Copyright © 2017 Susanne Bradel et al. This is an open access article distributed under the Creative Commons Attribution License, which permits unrestricted use, distribution, and reproduction in any medium, provided the original work is properly cited.

Abstract

Conclusion. The development of a histological 3D model of the tympanic cavity visualizes the exact microanatomy of the sound conduction organ and is therefore essential for finite elements simulations and surgical training. Objectives. So far, no accurate histological 3D model of the sound conduction system existed in literature. For 3D reconstruction of the very fine structures inside and outside the auditory ossicles, a method based on histological slices allows a more differential analysis of both hard and soft tissues and could thus be superior to μCT. Method. A complete temporal bone was embedded in epoxy resin and microground in distances of about 34 μm. After photodocumentation of every plane, a 3D reconstruction was performed by using the Computer Aided Design (CAD) program Rhinoceros 5®. For comparison, a μCT of the same specimen resulted in a 3D model of the calcified structures in the middle ear. Results.
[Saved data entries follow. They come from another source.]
/-- A place that no transfer of the execute phase changes is as it was at the end of the fetch. -/
theorem afterStepFour_keeps {α : Type} {place : State → α} {i : Instr} {s : State}
    (hframe : ∀ (t : State) (ir : Byte) (k : Fin 5),
      place { t with microStep := k } = place t ∧ place { t with ir := ir } = place t)
    (hword : ∀ (k : Fin 5) (t : State), 2 ≤ k → place (transfer (controlWord (rowOf i) k s.c s.z) t) = place t) :
    place (afterStepFour i s) = place s := by
  have htwo : place (afterStepTwo i s) = place s :=
    (hframe _ 0 2).1.trans ((hword 2 _ (by decide)).trans (hframe s (encode i) 0).2)
  have hthree : place (afterStepThree i s) = place (afterStepTwo i s) :=
    (hframe _ 0 3).1.trans (hword 3 _ (by decide))
  have hfour : place (afterStepFour i s) = place (afterStepThree i s) :=
    (hframe _ 0 4).1.trans (hword 4 _ (by decide))
  rw [hfour, hthree, htwo]

/-- A place that a transfer changes only with `enable` is written only by the instructions whose words assert it: `P` is what
these have in common. -/
theorem writer_of_afterStepFour_ne {α : Type} {place : State → α} {enable : Sig → Bool} {P : Prop} {i : Instr}
    {s : State}
    (hne : place (afterStepFour i s) ≠ place s)
    (hframe : ∀ (t : State) (ir : Byte) (k : Fin 5),
      place { t with microStep := k } = place t ∧ place { t with ir := ir } = place t)
    (htransfer : ∀ (g : Sig) (t : State), enable g = false → place (transfer g t) = place t)
    (hwriters : ∀ k : Fin 5, 2 ≤ k → enable (controlWord (rowOf i) k s.c s.z) = true → P) : P := by
  by_contra hP
  exact hne (afterStepFour_keeps hframe fun k t hk => htransfer _ t (eq_false_of_ne_true (mt (hwriters k hk) hP)))

/-- An instruction that does not halt leaves the latch as it was. -/
theorem afterStepFour_halt (i : Instr) (s : State) : (afterStepFour i s).halt = s.halt := rfl

theorem eq_hlt_of_opcode {i : Instr} (hop : i.opcode = 0xF) : i = .hlt i.operand := by
  calc i = decode (encode i) := (decode_encode i).symm
    _ = .hlt (operandOf (encode i)) := decode_of_hlt ((opcodeOf_encode i).trans hop)
    _ = .hlt i.operand := by rw [operandOf_encode]

/-- Settles O54: HLT's one tick captures nothing; any other instruction writes a place only by a transfer that asserts
its enable. -/
theorem onlyTheNamedInstructionsWriteEachPlace : Obligations.OnlyTheNamedInstructionsWriteEachPlace := by
  intro i s t h hexec
  by_cases hop : i.opcode = 0xF
  case pos =>
    rw [eq_hlt_of_opcode hop, exec_hlt_of_fetchDone _ h] at hexec
    cases hexec
    simp [afterHlt, present, hop]
  case neg =>
    have ⟨_, _, hgo, _⟩ := h
    rw [exec_of_fetchDone h (eq_false_of_ne_true (mt (rowOf_halts_iff i).mp hop))] at hexec
    cases hexec
    have hwriters (k : Fin 5) (hk : 2 ≤ k) := controlWord_writers i hk s.c s.z
    refine ⟨?flags, fun ha => ?acc, fun hout => ?out, fun hpc => ?counter, fun ⟨x, hx⟩ => ?cell, ?halt⟩
    case flags =>
      have hflags (k : Fin 5) (hk : 2 ≤ k) := (hwriters k hk).1
      rintro (hc | hz | hb)
      · exact writer_of_afterStepFour_ne (enable := Sig.fi) hc (fun _ _ _ => ⟨rfl, rfl⟩)
          (fun g t hg => by simp [transfer, hg]) fun k hk hen => hflags k hk (.inl hen)
      · exact writer_of_afterStepFour_ne (enable := Sig.fi) hz (fun _ _ _ => ⟨rfl, rfl⟩)
          (fun g t hg => by simp [transfer, hg]) fun k hk hen => hflags k hk (.inl hen)
      · exact writer_of_afterStepFour_ne (enable := Sig.bi) hb (fun _ _ _ => ⟨rfl, rfl⟩)
          (fun g t hg => by simp [transfer, hg]) fun k hk hen => hflags k hk (.inr hen)
    case acc =>
      exact writer_of_afterStepFour_ne (enable := Sig.ai) ha (fun _ _ _ => ⟨rfl, rfl⟩)
        (fun g t hg => by simp [transfer, hg]) fun k hk => let ⟨_, hacc, _⟩ := hwriters k hk; hacc
    case out =>
      exact writer_of_afterStepFour_ne (enable := Sig.oi) hout (fun _ _ _ => ⟨rfl, rfl⟩)
        (fun g t hg => by simp [transfer, hg]) fun k hk => let ⟨_, _, hout, _⟩ := hwriters k hk; hout
    case counter =>
      exact writer_of_afterStepFour_ne (enable := fun g => g.j || g.ce) hpc (fun _ _ _ => ⟨rfl, rfl⟩)
        (fun g t hg => by
          obtain ⟨hj, hce⟩ := Bool.or_eq_false_iff.mp hg
          simp [transfer, pcEdge, hj, hce])
        fun k hk hen => let ⟨_, _, _, hjump, _⟩ := hwriters k hk; hjump (Bool.or_eq_true_iff.mp hen)
    case cell =>
      have hmem : (afterStepFour i s).mem ≠ s.mem := fun heq => hx (by rw [heq])
      exact writer_of_afterStepFour_ne (enable := Sig.ri) hmem (fun _ _ _ => ⟨rfl, rfl⟩)
        (fun g t hg => by simp [transfer, hg]) fun k hk => let ⟨_, _, _, _, hstore⟩ := hwriters k hk; hstore
    case halt =>
      rw [afterStepFour_halt]
      exact iff_of_false (ne_true_of_eq_false hgo) hop

/-! ### A store and what reads it next -/

/-- The step over an STA at a boundary (R82). -/
theorem step_sta_of_boundary {s : State} {addr : Nibble} (h : s.Boundary)
    (hcell : decode (s.mem.read s.pc) = .sta addr) :
    ∃ t : State, step s = .next t ∧ t.Boundary ∧ t.pc = s.pc + 1 ∧
      ∀ x : Nibble, t.mem.read x = if x = addr then s.a else s.mem.read x := by
  obtain ⟨-, -, t, hexec, hboundary, -, hregs, hstored, hothers, -⟩ :=
    staStoresAccumulator addr (afterFetch s.pc s) (afterFetch_fetchDone _ s)
  refine ⟨t, by rw [step_of_boundary h, hcell, hexec], hboundary, congrArg Regs.pc hregs, fun x => ?_⟩
  split
  next hx => rw [hx]; exact hstored
  next hx => exact hothers x hx
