-- ==== Sys2Proof/Machine/Step.lean ====
section
/-! DEFINITION. One rising edge of `clk` (40_register_driver.md R92), and the offer of a command word at
the next edge. -/

namespace Sys2Proof.Machine

/-- "The engine's step at each rising edge of `clk`": reset dominates; in IDLE an offered word is decoded and
executed; in every other state the sequencer takes its step (40_register_driver.md R92). -/
def step (s : State) : Host.Outcome State Fault Refusal :=
  if s.sampled.rst then .next (resetEdge s.consume)
  else if s.eng.state = .idle then
    if s.sampled.cmdValid then exec (decode s.sampled.cmdData) s.consume
    else .next s.consume
  else .next (sequencerEdge s.sampled s.consume)

/-- The machine whose next edge accepts the word: the engine in IDLE, and at the next edge `rst` = 0,
`cmd_valid` = 1 and the word on `cmd_data` (10_state.md R20; log 6). -/
def State.withFetchWord (s : State) (nbits w : Nat) : State :=
  { s with
    eng := { s.eng with state := .idle }
    inputs := { s.sampled with rst := false, cmdValid := true, cmdData := tableWord nbits w }
      :: s.inputs.tail }

end Sys2Proof.Machine
end

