-- ==== Sys2Proof/Laws/Memory.lean ====
section
/-! SUPPORT. What reading gives after each memory operation, and that each keeps the canonical form. -/

namespace Sys2Proof.Machine

/-- The canonical form of a nonempty list. -/
theorem wf_cons (c : Host.Cell) (m : Memory) :
    Memory.wf (c :: m) = true ↔ c.1 < 256 ∧ (∀ d ∈ m, c.1 < d.1) ∧ Memory.wf m = true := by
  simp [Memory.wf, and_assoc]

/-- No location below every listed one is known. -/
theorem read_below (m : Memory) (a : Nat) (h : ∀ d ∈ m, a < d.1) : Memory.read m a = none := by
  induction m with
  | nil => rfl
  | cons c t ih =>
    have hc : a < c.1 := h c (by simp)
    have ht : ∀ d ∈ t, a < d.1 := fun d hd => h d (by simp [hd])
    simp [Memory.read, ih ht]
    omega

/-- Read after write: the written location holds the byte, every other location what it held. -/
theorem read_write (m : Memory) (a b : Nat) (v : Byte) :
    Memory.read (Memory.write m a v) b = if b = a then some v else Memory.read m b := by
  induction m with
  | nil =>
    rcases eq_or_ne b a with rfl | h
    · simp [Memory.write, Memory.read]
    · simp [Memory.write, Memory.read, h, h.symm]
  | cons c t ih =>
    unfold Memory.write
    rcases eq_or_ne b a with rfl | h
    · split
      · simp [Memory.read]
      · split
        · simp [Memory.read]
        · rename_i h1 h2
          have h3 : ¬ c.1 = b := fun e => h2 e.symm
          simp [Memory.read, h3, ih]
    · split
      · simp [Memory.read, h.symm]
      · split
        · rename_i _ hac
          have h3 : ¬ c.1 = b := fun e => h (e ▸ hac.symm)
          simp [Memory.read, h.symm, h3]
        · simp [Memory.read, ih, h]

/-- Read after forgetting: the location is not known, every other location holds what it held. -/
theorem read_forget (m : Memory) (a b : Nat) :
    Memory.read (Memory.forget m a) b = if b = a then none else Memory.read m b := by
  induction m with
  | nil => simp [Memory.forget, Memory.read]
  | cons c t ih =>
    unfold Memory.forget
    rcases eq_or_ne b a with rfl | h
    · split
      · simpa using ih
      · rename_i hca
        simpa [Memory.read, hca] using ih
    · split
      · rename_i hca
        have h3 : ¬ c.1 = b := fun e => h (e ▸ hca)
        simp [Memory.read, ih, h, h3]
      · simp [Memory.read, ih, h]

/-- Read after forgetting several locations. -/
theorem read_forgetAll (as : List Nat) (m : Memory) (b : Nat) :
    Memory.read (Memory.forgetAll m as) b = if b ∈ as then none else Memory.read m b := by
  induction as generalizing m with
  | nil => simp [Memory.forgetAll]
  | cons a t ih =>
    rw [Memory.forgetAll, ih, read_forget]
    rcases eq_or_ne b a with rfl | h
    · simp
    · simp [h]

/-- A written location becomes listed, and nothing else does. -/
theorem mem_write (m : Memory) (a : Nat) (v : Byte) (d : Host.Cell)
    (h : d ∈ Memory.write m a v) : d.1 = a ∨ d ∈ m := by
  induction m with
  | nil =>
    simp [Memory.write] at h
    exact .inl (by rw [h])
  | cons c t ih =>
    unfold Memory.write at h
    split at h
    · rcases List.mem_cons.1 h with rfl | h
      · exact .inl rfl
      · exact .inr h
    · split at h
      · rcases List.mem_cons.1 h with rfl | h
        · exact .inl rfl
        · exact .inr (List.mem_cons_of_mem _ h)
      · rcases List.mem_cons.1 h with rfl | h
        · exact .inr List.mem_cons_self
        · rcases ih h with h | h
          · exact .inl h
          · exact .inr (List.mem_cons_of_mem _ h)

/-- Forgetting lists nothing new. -/
theorem mem_forget (m : Memory) (a : Nat) (d : Host.Cell) (h : d ∈ Memory.forget m a) : d ∈ m := by
  induction m with
  | nil => simp [Memory.forget] at h
  | cons c t ih =>
    unfold Memory.forget at h
    split at h
    · exact List.mem_cons_of_mem _ (ih h)
    · rcases List.mem_cons.1 h with rfl | h
      · exact List.mem_cons_self
      · exact List.mem_cons_of_mem _ (ih h)

/-- Writing keeps the canonical form. -/
theorem wf_write (m : Memory) (a : Nat) (v : Byte) (ha : a < 256) (h : Memory.wf m = true) :
    Memory.wf (Memory.write m a v) = true := by
  induction m with
  | nil => simp [Memory.write, Memory.wf, ha]
  | cons c t ih =>
    obtain ⟨hc, hct, ht⟩ := (wf_cons c t).1 h
    unfold Memory.write
    split
    · rename_i hac
      refine (wf_cons _ _).2 ⟨ha, ?_, h⟩
      intro d hd
      rcases List.mem_cons.1 hd with rfl | hd
      · exact hac
      · exact hac.trans (hct d hd)
    · split
      · rename_i _ hac
        exact (wf_cons _ _).2 ⟨ha, fun d hd => hac ▸ hct d hd, ht⟩
      · rename_i h1 h2
        refine (wf_cons _ _).2 ⟨hc, ?_, ih ht⟩
        intro d hd
        rcases mem_write t a v d hd with hd | hd
        · omega
        · exact hct d hd

/-- Forgetting keeps the canonical form. -/
theorem wf_forget (m : Memory) (a : Nat) (h : Memory.wf m = true) :
    Memory.wf (Memory.forget m a) = true := by
  induction m with
  | nil => rfl
  | cons c t ih =>
    obtain ⟨hc, hct, ht⟩ := (wf_cons c t).1 h
    unfold Memory.forget
    split
    · exact ih ht
    · exact (wf_cons _ _).2 ⟨hc, fun d hd => hct d (mem_forget t a d hd), ih ht⟩

/-- Forgetting several locations keeps the canonical form. -/
theorem wf_forgetAll (as : List Nat) (m : Memory) (h : Memory.wf m = true) :
    Memory.wf (Memory.forgetAll m as) = true := by
  induction as generalizing m with
  | nil => exact h
  | cons a t ih => exact ih _ (wf_forget m a h)

/-- A burst keeps the canonical form. -/
theorem wf_writeBurst (bs : List Byte) (m : Memory) (a : Nat) (h : Memory.wf m = true) :
    Memory.wf (Memory.writeBurst m a bs) = true := by
  induction bs generalizing m a with
  | nil => exact h
  | cons b t ih => exact ih _ _ (wf_write m (a % 256) b (Nat.mod_lt _ (by decide)) h)

/-- An acknowledged transaction keeps the canonical form. -/
theorem wf_landed (p : Params) (m : Memory) (t : Txn) (h : Memory.wf m = true) :
    Memory.wf (landed p m t) = true := by
  cases t with
  | wrReg ptr d =>
    simp only [landed]
    split
    · exact wf_forget _ _ h
    · exact wf_write _ _ _ ptr.isLt h
  | wrBuf ptr b1 b2 b3 b4 =>
    simp only [landed]
    split
    · exact wf_writeBurst _ _ _ h
    · exact wf_forgetAll _ _ h
  | rdReg ptr => exact h

/-- A failed or withdrawn transaction keeps the canonical form. -/
theorem wf_disturbed (m : Memory) (t : Txn) (h : Memory.wf m = true) :
    Memory.wf (disturbed m t) = true := wf_forgetAll _ _ h

/-- The restart write keeps the canonical form. -/
theorem wf_afterRestart (p : Params) (m : Memory) (h : Memory.wf m = true) :
    Memory.wf (afterRestart p m) = true := by
  unfold afterRestart
  split
  · exact h
  · rfl

/-- The end of a step keeps the canonical form. -/
theorem wf_afterStep (p : Params) (st : SeqState) (m : Memory) (h : Memory.wf m = true) :
    Memory.wf (afterStep p st m) = true := by
  unfold afterStep
  split
  · exact wf_afterRestart p m h
  · exact h

/-- Under R5's constraints on the settling wait a step leaves what its transaction left. -/
theorem afterStep_of_settles (p : Params) (st : SeqState) (m : Memory) (h : p.settles) :
    afterStep p st m = m := by
  simp only [afterStep, afterRestart, if_pos h, ite_self]

/-- After a restart write with the constraints on the wait broken, nothing is known of the target (U3). -/
theorem afterStep_unsettled (p : Params) (m : Memory) (h : ¬ p.settles) : afterStep p .fRestart m = [] := by
  simp only [afterStep, afterRestart, if_neg h, if_true]

/-- A step knows no more of the target than its transaction left. -/
theorem read_afterStep (p : Params) (st : SeqState) (m : Memory) (a : Nat) (v : Byte)
    (h : Memory.read (afterStep p st m) a = some v) : Memory.read m a = some v := by
  unfold afterStep afterRestart at h
  split at h
  · split at h
    · exact h
    · simp [Memory.read] at h
  · exact h

/-- The memory of the reset state has the canonical form. -/
theorem wf_reset : Memory.wf State.reset.target = true := rfl

/-- A failed or withdrawn transaction: nothing is known of what it touches, the rest is as it was. -/
theorem read_disturbed (m : Memory) (t : Txn) (a : Nat) :
    Memory.read (disturbed m t) a = if a ∈ t.touched then none else Memory.read m a :=
  read_forgetAll _ _ _

/-- An acknowledged transaction leaves every location it does not touch as it was. -/
theorem read_landed_frame (p : Params) (m : Memory) (t : Txn) (a : Nat) (h : a ∉ t.touched) :
    Memory.read (landed p m t) a = Memory.read m a := by
  cases t with
  | wrReg ptr d =>
    simp only [Txn.touched, List.mem_singleton] at h
    simp only [landed]
    split
    · simp [read_forget, h]
    · simp [read_write, h]
  | wrBuf ptr b1 b2 b3 b4 =>
    simp only [landed]
    split
    · simp only [Txn.touched, List.mem_cons, List.not_mem_nil, not_or, or_false] at h
      simp [Memory.writeBurst, read_write, h]
    · rw [read_forgetAll, if_neg h]
  | rdReg ptr => rfl

end Sys2Proof.Machine
end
The histological 3D model gives an excellent overview to all anatomical soft and bony tissues of the human auditory ossicles. Specifically the fine blood vessel system and the exact dimension of cartilage areas inside the ossicles can be illustrated much more precisely than with μCT data. The present technique also allows the evaluation of the fine connecting ligaments inside the tympanic cavity.